Going off half-cocked

The good news about being a landscape extension specialist is you get to comment on a variety of landscape tree problems.  The bad news?  You get to comment on a variety of landscape tree problems.  In an average week I probably get 10-15 tree-related calls or e-mails from homeowners, landscapers, growers, extension educators, lawyers, newspapers, and on and on.  Sometimes the problem is routine and obvious like tar spot on maples; “I have these spots that look like tar on my maple leaves…”  Sometimes the problem looks routine and turns into something else entirely different like the Imprelis herbicide debacle.  With the number if problems I respond to, invariable I sometimes end up shooting from the hip – and miss the mark.

Red maple with sparse canopy (right foreground).  Maple in left-center of picture across the road was planted at the same time.

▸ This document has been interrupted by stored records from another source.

-- ==== Sys2Proof/Tests/WitnessTiles.lean ====
section
/-! SUPPORT. States and operands that meet the hypotheses of the claims about tile operands, vigil tiles and the tensor table, clause by
clause. -/

namespace Sys2Proof.Tests

open Sys2Proof.Machine Sys2Proof.Claims

/-- Whether a fetch succeeds. -/
def fetched {α : Type} (f : Fetch α) : Bool := match f with | .ok _ _ => true | _ => false
/-- Whether a fetch fails. -/
def fetchFails {α : Type} (f : Fetch α) : Bool := match f with | .fail _ _ _ _ => true | _ => false
/-- Whether a fetch succeeds and another one from the state that it leaves. -/
def fetchedThen {α β : Type} (f : Fetch α) (h : State → Fetch β) : Bool := match f with | .ok _ s => fetched (h s) | _ => false
/-- Whether a result is there. -/
def exceptOk {ε α : Type} (e : Except ε α) : Bool := match e with | .ok _ => true | .error _ => false
/-- Whether an engine's read succeeds. -/
def engineOk (e : EngineRead) : Bool := match e with | .ok _ _ => true | _ => false

/-- A tensor of 8 rows of 16 BF16 elements at an address. -/
def smallTensor (base : Word) : Tensor :=
  { base := base, scalebase := 0, fmt := 0, rank := 2, dim0 := 16, dim1 := 8, dim2 := 1, dim3 := 1, stride1 := 64, stride2 := 0, stride3 := 0 }
/-- `arrayWick` with that tensor as entry 0 of its VF's block. -/
def tensorWick (base : Word) : State := { arrayWick with tensorBlocks := [(0, 1)], tensors := [(0, smallTensor base)] }
/-- The supply of operand a, or b, of an MXPT with both operands tiles. -/
def tileSupply (base : Word) (lanes : Nat) : Supply :=
  { core := 0, wick := 0, op := .tile { tid := 0, bidx := 0, morg := 0, k0 := 0, ten := smallTensor base }, code := 0, lanes := lanes }

/-- What a tile fetch of that wick reads with, and the line that it asks for. -/
def tileGet (r : TileRef) (m kl : Nat) (s : State) : Fetch (List Byte) := tileLine 0 0 1 r.tid r.bidx r.ten m kl (engineReader 0 1) s

/-- Both operands tiles, both registers; formats that do not pair; an operand register that names no entry; a tensor outside memory; the fetch
left for later. -/
theorem witness_TileProductResult :
    let s := tensorWick 0x20000
    let f := tensorWick unmapped
    let l := { s with late := true }
    let W := s.curWick 0
    let i := Instr.mxpt 1 3 0 0 0 0 0
    let op (b : Word) := (tileSupply b 128).op
    let s0 (s : State) := flushStores ((takeTile s 0 1).modCurCore fun C => { C with resident := 1 }) s.cur
    let s1 (s : State) (b : Word) := ((s0 s).modCur 0 fun W => { W with fetch := some { instr := i, a := op b, b := op b, joint := false } }).endWait s.cur
    (mxptFormats 3 0 0 = true ∧ mxptFormats 0 0 0 = true ∧ mxptFormats 0 1 0 = false ∧ W.vstart.toNat % 16 = 0 ∧ mxptAligned W 3 0 0 = true) ∧
    mayOwn s 0 1 = true ∧ mayOwn ownedTile 0 3 = false ∧ isJoined s 1 = false ∧ arrayBusy s s.cur 0 = false ∧ arrayBusy f f.cur 0 = false ∧
    W.fetch = none ∧ (match matOperands s 0 0 0 i with | .ok o => o == (op 0x20000, op 0x20000) | .error _ => false) = true ∧ exceptOk (matOperands arrayWick 0 0 0 i) = false ∧
    W.depth 0 0 = 2 ∧
    fetchedThen (supplyChunk 0 (engineReader 0 1) tileGet (s1 s 0x20000) (tileSupply 0x20000 128))
      (fun s2 => supplyChunk 0 (engineReader 0 1) tileGet s2 (tileSupply 0x20000 256)) = true ∧
    fetchFails (supplyChunk 0 (engineReader 0 1) tileGet (s1 f unmapped) (tileSupply unmapped 128)) = true ∧
    (leaveFetch (s0 l) l.cur 0 1 0 0 0 (op 0x20000) (op 0x20000)).isSome = true := by decide +kernel

/-- A state with the tile line of that tensor pinned for core 0 of gang 0, and the same once its pin is released. -/
def lineState : State :=
  match tileLine 0 0 1 0 0 (smallTensor 0x20000) 0 0 (engineReader 0 1) arrayWick with | .ok _ s => s | _ => arrayWick
def lineFree : State := { lineState with l2 := lineState.l2.map fun l => { l with pins := [] } }

/-- A wick that waits for a way inside an MXPT of that tensor. -/
def lineWaiter : State :=
  (tensorWick 0x20000).modWick 0 0 0 fun W =>
    { W with fetch := some { instr := .mxpt 1 3 0 0 0 0 0, a := (tileSupply 0x20000 128).op, b := (tileSupply 0x20000 256).op, joint := false }
             th := { W.th with wait := some .tile } }

/-- The last row inside, the first row outside; the line in the L2, with its pin and without one; no line; the line that a waiting product
wants. -/
theorem witness_TileLines :
    let T := smallTensor 0x20000
    let w := lineWaiter
    let find (s : State) := s.l2.find? (fun x => x.tag == .tile 1 0 0 0 0 && (!x.stale || x.pins.contains (0, 0)))
    let place := tilePlace 0 (tileIndex T 0 0 0)
    T.fmt ≤ 13 ∧ ((0 + 7 < T.dim1 ∧ 0 < T.dim0 ∧ 0 / T.dim2 < T.dim3) ∧ ¬(0 + 8 < T.dim1)) ∧
    fetched (engineReader 0 1 arrayWick (T.base + BitVec.ofNat 64 (7 * 64)) 32) = true ∧
    (find lineState).any (fun l => l.pins != []) = true ∧ (find lineFree).any (fun l => l.pins == []) = true ∧
    mayPin lineFree place.1 place.2 = true ∧ (find arrayWick).isNone = true ∧ (arrayWick.vf 1).wayMask ≠ 0 ∧
    (chooseWay arrayWick 1 place.1 place.2).isSome = true ∧ fetched (fetchTileData T 0 0 0 (engineReader 0 1) arrayWick) = true ∧
    (w.gangs.map (·.1) = [0] ∧ (w.gang 0).vf = 1 ∧ (w.gang 0).life = .running ∧ (w.gang 0).cores.map (·.1) = [0]) ∧
    (lineWanted w 0 0 0 0 0 0 0).isSome = true ∧
    fetched (tileLine 0 0 1 0 0 T 0 0 (engineReader ((w.gang 0).pcore 0) 1) w) = true := by decide +kernel

/-- A wick that owns tile 1 as a vigil of `X[1]`'s dimensions, and whose length is one token. -/
def vigilWick (dims : Word) : State :=
  let s := nextOf (exec (.mpin 1 1) (withX arrayWick dims 0x3F800000 0))
  s.modWick 0 0 0 fun W => { W with vl := 1 }

/-- The largest vigil, dimensions past it, a tile of another wick, a vigil and an ordinary tile, a joined tile. -/
theorem witness_VigilPinned :
    let s := withX arrayWick 0x7FFF 0x8000 0
    let o := withX ownedTile 0x7FFF 0 0
    let v := vigilWick 0x7FFF
    let j := { s with gangs := s.gangs.map fun e => (e.1, { e.2 with quadMode := [(0, { joined := some 3 })] }) }
    (s.cur.who = .wick 0 ∧ arrayBusy s s.cur 0 = false ∧ isJoined s 1 = false ∧ (reg s 1).toNat < 2 ^ 15 ∧ 2 ^ 15 ≤ (reg s 2).toNat ∧
      mayOwn s 0 1 = true ∧ (curEntry s 1).vigil = false ∧ (curEntry s 1).owner = none) ∧
    (arrayBusy o o.cur 0 = false ∧ isJoined o 3 = false ∧ mayOwn o 0 3 = false) ∧
    (arrayBusy v v.cur 0 = false ∧ isJoined v 1 = false ∧ mayOwn v 0 1 = true ∧ ownVigil v 0 1) ∧
    (arrayBusy j j.cur 0 = false ∧ isJoined j 3 = true) := by decide

/-- Groups apart and not, a length at its limit and past it, an own vigil, an ordinary tile and a tile of another wick. -/
theorem witness_DeltaResult :
    let s := vigilWick 0x7FFF
    let W := s.curWick 0
    let L := (s.modWick 0 0 0 fun W => { W with vl := 2 }).curWick 0
    let o := (ownedTile.modWick 0 0 0 fun W => { W with vl := 1 })
    (W.wide? 2 = some [2, 3] ∧ W.group? 1 = some [1] ∧ W.wide? 4 = some [4, 5] ∧ W.group? 3 = some [3]) ∧
    (isFloatEt W.et = true ∧ W.vl.toNat ≤ W.nrows * W.cap / 128 ∧ ¬(L.vl.toNat ≤ L.nrows * L.cap / 128)) ∧
    ((∀ n ∈ [1], n ∉ [2, 3] ∧ n ∉ [4, 5]) ∧ ¬(∀ n ∈ [3], n ∉ [2, 3])) ∧
    (ownVigil s 0 1 ∧ ¬ownVigil s 0 0 ∧ mayOwn s 0 0 = true ∧ W.cap ≠ 0 ∧ arrayBusy s s.cur 0 = false ∧ isJoined s 1 = false) ∧
    (mayOwn o 0 3 = false ∧ arrayBusy o o.cur 0 = false ∧ isJoined o 3 = false) := by decide

theorem witness_ReadQueryResult :
    let s := vigilWick 0x7FFF
    let W := s.curWick 0
    W.wide? 2 = some [2, 3] ∧ W.group? 1 = some [1] ∧ W.group? 3 = some [3] ∧ isFloatEt W.et = true ∧ W.vl.toNat ≤ W.nrows * W.cap / 128 ∧
    (∀ n ∈ [1], n ∉ [2, 3]) ∧ ¬(∀ n ∈ [3], n ∉ [2, 3]) ∧ ownVigil s 0 1 ∧ ¬ownVigil s 0 0 ∧ mayOwn s 0 0 = true ∧ W.cap ≠ 0 := by decide

/-- A cached mapping of the first 2 MiB onto themselves. -/
def wideEntry : TlbEntry :=
  { vf := 1, va := 0, lg := 21, pa := 0, ipa := 0, r := true, w := true, x := true, s1r := true, s1w := true, s1x := true, d := true
    wch := false, cmp := false, tables := [] }
/-- A vigil's wick whose core has that mapping alone cached, and X[1] an address. -/
def spillWick (a : Word) : State :=
  let s := vigilWick 0x7FFF
  { s.setX s.cur 1 a with pcores := [(0, { PCore.reset with tlb := [wideEntry] })] }

/-- With an empty L2, a VF that may use the first way finds room for any line of this device's memory. -/
theorem room_empty (s : State) (vf pa : Nat) (hl : s.l2 = []) (hc : s.coord = 0) (hm : bitOf (s.vf vf).wayMask 0 = true) (h : pa < 2 ^ 44) :
    l2Room s vf pa = true := by
  have hr : isRemote s pa = false := by
    unfold isRemote paCoord; rw [hc]; simp; omega
  have hz : ((s.vf vf).wayMask == 0) = false := by
    rcases hh : ((s.vf vf).wayMask == 0) with _ | _
    · rfl
    · rw [beq_iff_eq.1 hh] at hm; simp [bitOf] at hm
  unfold l2Room
  rw [hr, hz]; simp [chooseWay, hl, natsFrom, wayAllowed, hm]

theorem wideEntry_serves (k : Kind) (hk : k = .read ∨ k = .write) (va n : Nat) (h : va + n ≤ 2 ^ 21) :
    plainRange (spillWick 0x20000) wideEntry va n k := by
  have ht : ((spillWick 0x20000).pcoreOf ((spillWick 0x20000).pcoreNum (spillWick 0x20000).cur)).tlb = [wideEntry] := by decide
  have hv : (spillWick 0x20000).vfOf (spillWick 0x20000).cur = 1 := by decide
  refine ⟨by omega, ⟨?_, fun j hj => ?_⟩, fun j hj => ⟨?_, ?_⟩⟩
  · show va % 2 ^ 21 + n ≤ 2 ^ 21
    rcases Nat.lt_or_ge va (2 ^ 21) with h1 | h1
    · omega
    · have : n = 0 := by omega
      subst this; omega
  · rw [ht, hv]
    have e : (BitVec.ofNat 64 (va + j)).toNat / 2 ^ 21 * 2 ^ 21 = 0 := by
      rw [BitVec.toNat_ofNat]; omega
    rcases hk with rfl | rfl <;>
      simp [TlbEntry.grants, wideEntry, needOf, Need.within] <;> (rw [BitVec.toNat_ofNat] at e; omega)
  · refine room_empty _ _ _ (by decide) (by decide) (by rw [hv]; decide) ?_
    show 0 + va % 2 ^ 21 + j < 2 ^ 44
    omega
  · simp [raceAt, TlbEntry.out, wideEntry]

/-- 128 as vstart, 129; another wick's tile; an address off 256. -/
theorem witness_SpillResult :
    let s := spillWick 0x20000
    let o := { ownedTile with pcores := s.pcores }
    (s.cur.who = .wick 0 ∧ arrayBusy s s.cur 0 = false ∧ isJoined s 1 = false ∧ (s.curWick 0).vstart.toNat ≤ 128 ∧ mayOwn s 0 1 = true ∧
      (reg s 1).toNat % 256 = 0 ∧ (reg (spillWick 0x20080) 1).toNat % 256 ≠ 0) ∧
    128 < ((s.modWick 0 0 0 fun W => { W with vstart := 129 }).curWick 0).vstart.toNat ∧ mayOwn o 0 3 = false ∧ (reg s 1).toNat = 0x20000 := by
  decide
theorem witness_SpillResult_range : plainRange (spillWick 0x20000) wideEntry 0x20000 131328 .write := wideEntry_serves .write (.inr rfl) _ _ (by decide)

/-- The front of the image of an ordinary tile, and 128 rows of zero cells. -/
def plainFront : List Byte := leBytes 4 0x56494731 ++ leBytes 2 1 ++ List.replicate 218 0
theorem plainFront_length : plainFront.length = 224 := by
  rw [plainFront, List.length_append, List.length_append, leBytes_length, leBytes_length, List.length_replicate]
theorem plainFront_fields :
    imageField plainFront 0 4 = 0x56494731 ∧ imageField plainFront 4 6 = 1 ∧ imageField plainFront 6 8 = 0 ∧ imageField plainFront 28 32 = 0 ∧
    imageField plainFront 40 224 = 0 := by decide +kernel
def plainCells : List Byte := List.replicate 131072 0
/-- A verifying image in memory at 0x20000. -/
def imageWick : State :=
  { spillWick 0x20000 with
    mem := memWriteBytes (spillWick 0x20000).mem 0x20000 (plainFront ++ shake256 (plainFront ++ plainCells) ++ plainCells) }

theorem witness_FillResult :
    let s := spillWick 0x20000
    let o := { ownedTile with pcores := s.pcores }
    s.cur.who = .wick 0 ∧ arrayBusy s s.cur 0 = false ∧ isJoined s 1 = false ∧ mayOwn s 0 1 = true ∧ (reg s 1).toNat = 0x20000 ∧
    (reg (spillWick 0x20080) 1).toNat % 256 ≠ 0 ∧ mayOwn o 0 3 = false ∧ (s.poison = [] ∧ s.denied = []) ∧ (s.thread s.cur).pend = [] ∧
    imageField (memBytes s.mem 0x20000 131328) 0 4 = 0 := by decide
theorem witness_FillResult_range : plainRange (spillWick 0x20000) wideEntry 0x20000 131328 .read := wideEntry_serves .read (.inl rfl) _ _ (by decide)
/-- The bytes of that image, which verifies. -/
theorem witness_FillResult_image :
    ∃ im, readImage (memBytes imageWick.mem 0x20000 131328) 0 0x20000 = some im := by
  have hl : (plainFront ++ shake256 (plainFront ++ plainCells) ++ plainCells).length = 131328 := by
    rw [List.length_append, List.length_append, shake256_length, plainFront_length, plainCells, List.length_replicate]
  have h := memBytes_memWriteBytes (spillWick 0x20000).mem 0x20000 (plainFront ++ shake256 (plainFront ++ plainCells) ++ plainCells)
  rw [hl] at h
  have e : imageWick.mem =
      memWriteBytes (spillWick 0x20000).mem 0x20000 (plainFront ++ shake256 (plainFront ++ plainCells) ++ plainCells) := by simp only [imageWick]
  rw [e, h]
  exact readImage_isSome plainFront plainCells 0 0x20000 plainFront_length plainFront_fields
theorem witness_FillResult_none : readImage (memBytes (spillWick 0x20000).mem 0x20000 131328) 0 0x20000 = none := by
  have h : imageField (memBytes (spillWick 0x20000).mem 0x20000 131328) 0 4 = 0 := witness_FillResult.2.2.2.2.2.2.2.2.2
  unfold readImage; simp only [h]; rfl

/-- A vigil of the largest dimensions; an ordinary tile. -/
theorem witness_ImageRoundTrip :
    let v := (vigilWick 0x7FFF).core 0 0
    v.owners[(1 : Fin 4)].vigil = v.owners[(1 : Fin 4)].pinned ∧ v.owners[(1 : Fin 4)].vigil = true ∧ v.owners[(1 : Fin 4)].dk.toNat = 256 ∧
    v.owners[(1 : Fin 4)].dv.toNat = 128 ∧ v.owners[(0 : Fin 4)].vigil = v.owners[(0 : Fin 4)].pinned ∧
    v.owners[(0 : Fin 4)].vigil = false := by decide

/-- Descriptors at 0x20000: one whose first dimension is the largest, and one of zeros. -/
def describedWick (id : Word) (ds : List Byte) : State :=
  let s := { vmemWick 3 with tensorBlocks := [(127, 1)], tensors := [(8191, smallTensor 0x20000)] }
  { s.setX s.cur 2 id with mem := memWriteBytes s.mem 0x20000 ds }

theorem witness_TensorDefined :
    let d := leBytes 8 0x30000 ++ leBytes 8 0 ++ leBytes 8 0x100 ++ leBytes 4 65536 ++ leBytes 4 1 ++ leBytes 4 1 ++ leBytes 4 1
    let keeps (s : State) (want : Bool) := accOk (threadXlat s s.cur (reg s 1) .read) fun X s1 =>
      decide (readable s1 X.pa) && decide (descriptorKeeps fun lo n => memRead (flushWhere s1 s.cur (·.meets (vectorAt X.pa 64))).mem X.pa 64 / 2 ^ (8 * lo) % 2 ^ (8 * n)) == want
    let s := describedWick 8191 d
    s.cur.who = .wick 0 ∧ namesTensor s (reg s 2) ∧ (reg s 1).toNat % 64 = 0 ∧ keeps s true = true ∧
    keeps (describedWick 8191 []) false = true ∧ ¬namesTensor (describedWick 8192 d) 8192 ∧
    (reg (s.setX s.cur 1 0x20020) 1).toNat % 64 ≠ 0 := by decide +kernel

/-- An entry of the VF's block, one of no block; a range that meets an entry, and an empty range. -/
theorem witness_TensorLinesDropped :
    let s := (describedWick 0x20000 []).setX (describedWick 0x20000 []).cur 3 1
    s.cur.who = .wick 0 ∧ namesTensor s 8191 ∧ ¬namesTensor s 8192 ∧ ¬namesTensor s 0 ∧
    ((8191, smallTensor 0x20000) ∈ s.tensors ∧ tabGet? s.tensorBlocks (8191 / 64) = some (s.vfOf s.cur) ∧ 0 < (reg s 3).toNat ∧
      0 < (8 - 1) * 64 + (16 * matWidth 0 + 7) / 8 ∧ (reg s 2).toNat + 0 = (smallTensor 0x20000).base.toNat + 0) ∧
    (reg s 4).toNat = 0 := by decide

theorem witness_TensorTaper : taper0.cur.who = .taper := by decide

end Sys2Proof.Tests
end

A few weeks back I noticed some red maples on campus that were struggling as they were starting to leaf out.  There were planted about three years ago following a road-widening project.  They are located on a tough site between a parking lot and a busy 4-lane road.  My immediate diagnosis was they were weakened due to the aftereffects of last year’s sever heat and drought.  I even included a photo of them in an article I did for our on-line extension news.  Then this morning I happened to talk to a friend from our campus landscape services.  “Boy, those maples sure took a beating from the drought last year”, I volunteered.  My Landscape services friend replied, “Well, that and we hit them with Shortstop last year…” Uh oh, now the conversation was going in a different direction.  Shortstop is a plant growth retardant, the active ingredient is paclobutrazol, which inhibits GA synthesis in plants and is being widely used by arborists to reduce the need for tree pruning.  In this case it worked a little too well and the trees ended up being stunted.

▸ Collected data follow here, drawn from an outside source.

/-- A taper that has halted, a pending fault of a wick, a wait that an event ends and one that stands, a waiting vector access. -/
theorem witness_StepOtherwise :
    let h := taperWith fun T => { T with run := .halted }
    let p := taper0.modWick 0 0 3 fun W => { W with state := .faulted false, code := 4, reported := false }
    let w := taper0.setWait taper0.cur (.fence 1 1 2)
    let q := taper0.setWait taper0.cur (.wfe 0)
    let v := wick0.setWait wick0.cur .vmem
    runnable (beforeWith h taper0.cur) taper0.cur = false ∧
    (runnable (beforeWith p taper0.cur) taper0.cur = true ∧ (pendingFault ((beforeWith p taper0.cur).core 0 0)).isSome = true ∧ ((beforeWith p taper0.cur).core 0 0).taper.act = false) ∧
    (((beforeWith w taper0.cur).thread taper0.cur).wait = some (.fence 1 1 2) ∧ (Wait.fence 1 1 2).retries = false ∧
      (waitEvent (beforeWith w taper0.cur) taper0.cur (.fence 1 1 2)).isSome = true) ∧
    (((beforeWith q taper0.cur).thread taper0.cur).wait = some (.wfe 0) ∧ (Wait.wfe 0).retries = false ∧
      (waitEvent (beforeWith q taper0.cur) taper0.cur (.wfe 0)).isSome = false) ∧
    (((beforeWith v wick0.cur).thread wick0.cur).wait = some .vmem ∧ runnable (beforeWith v wick0.cur) wick0.cur = true) := by decide

/-- An event of no gang, one of a gang that runs and of one that is saved, an event of threads only, a turn that outlasts its period; each event that
time makes due. -/
theorem witness_StepTakesEvents :
    let s := { taper0 with agenda := [{ ac := 0, perf := [], move := .event .periodStart }] }
    let ev (i : Instr) (g : State) : State := { g with agenda := [{ ac := 0, perf := [], move := .event i }] }
    let late : State := { taper0 with ac := 262144 }
    let owing := vfState fun v => { v with owing := 5, bal := 0 }
    let dog : State := { taper0 with ac := 2 ^ 24, periodAt := 2 ^ 24 }
    let unit : State := { requesting [aRequest 0 0x10000] with
      ac := 2 ^ 24, periodAt := 2 ^ 24, gangs := (taper0.modGang 0 fun G => { G with progressAt := 2 ^ 24 }).gangs }
    let over_ : State := { vfState (fun v => { v with state := 2, pausedAt := some 0, policy := { v.policy with pausemaxMs := 1 } }) with time := msTime }
    let wfe : State := { taper0.setWait taper0.cur (.wfe 0) with ac := 65536 }
    let word : State := { taper0.setWait taper0.cur (.word 0x20000 0x20000 4 0 0 5 1 0) with ac := 1024 }
    let due (s : State) := dueEvent (noteCandidates s)
    (encode .periodStart = none ∧ threadOnly .periodStart = false ∧ mayHappen (beforeMove s) .periodStart = true) ∧
    (encode (.fenceComplete taper0.cur) = none ∧ mayHappen (beforeMove (ev (.fenceComplete taper0.cur) taper0)) (.fenceComplete taper0.cur) = true ∧
      mayHappen (beforeMove (ev (.fenceComplete taper0.cur) (lifeState .saved false))) (.fenceComplete taper0.cur) = false) ∧
    encode (.addi 0 0 0) ≠ none ∧ (nextTurn s).move = .event .periodStart ∧ due s = none ∧
    due late = some .period ∧ due owing = some (.balance 1) ∧ due dog = some (.watchdog 0) ∧ due unit = some (.unit 0) ∧ due over_ = some (.pauseOver 1) ∧
    due wfe = some (.wait taper0.cur) ∧ due word = some (.wait taper0.cur) ∧ due { taper0 with time := actPeriod } = some .rows ∧
    due { taper0 with ac := 4000, time := 2 ^ 20, actAt := 2 ^ 20, held := [(5, 0)] } = some .held ∧
    due { taper0 with ac := 2 ^ 20, periodAt := 2 ^ 20, linkReqs := [{ part := 0, dev := 1, since := 0 }] } = some (.reply 0) ∧
    (let long : State := { taper0 with agenda := [{ ac := 300000, perf := [], move := .event .periodStart }] }
     due long = none ∧ roomAc (noteCandidates long) ≤ (nextTurn long).ac) := by decide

Leaves of paclobutrazol-treat maple (left); untreated leaves on right.

In my defense, I was partly right.  Under normal weather patterns paclobutrazol applied at the labeled rates (as was done here) would have reduced shoot growth and leaf growth but clearly the drought exaggerated the effect.  So, another lesson learned (actually re-learned) never assume anything about trees until you talk to the people who actually take care of them.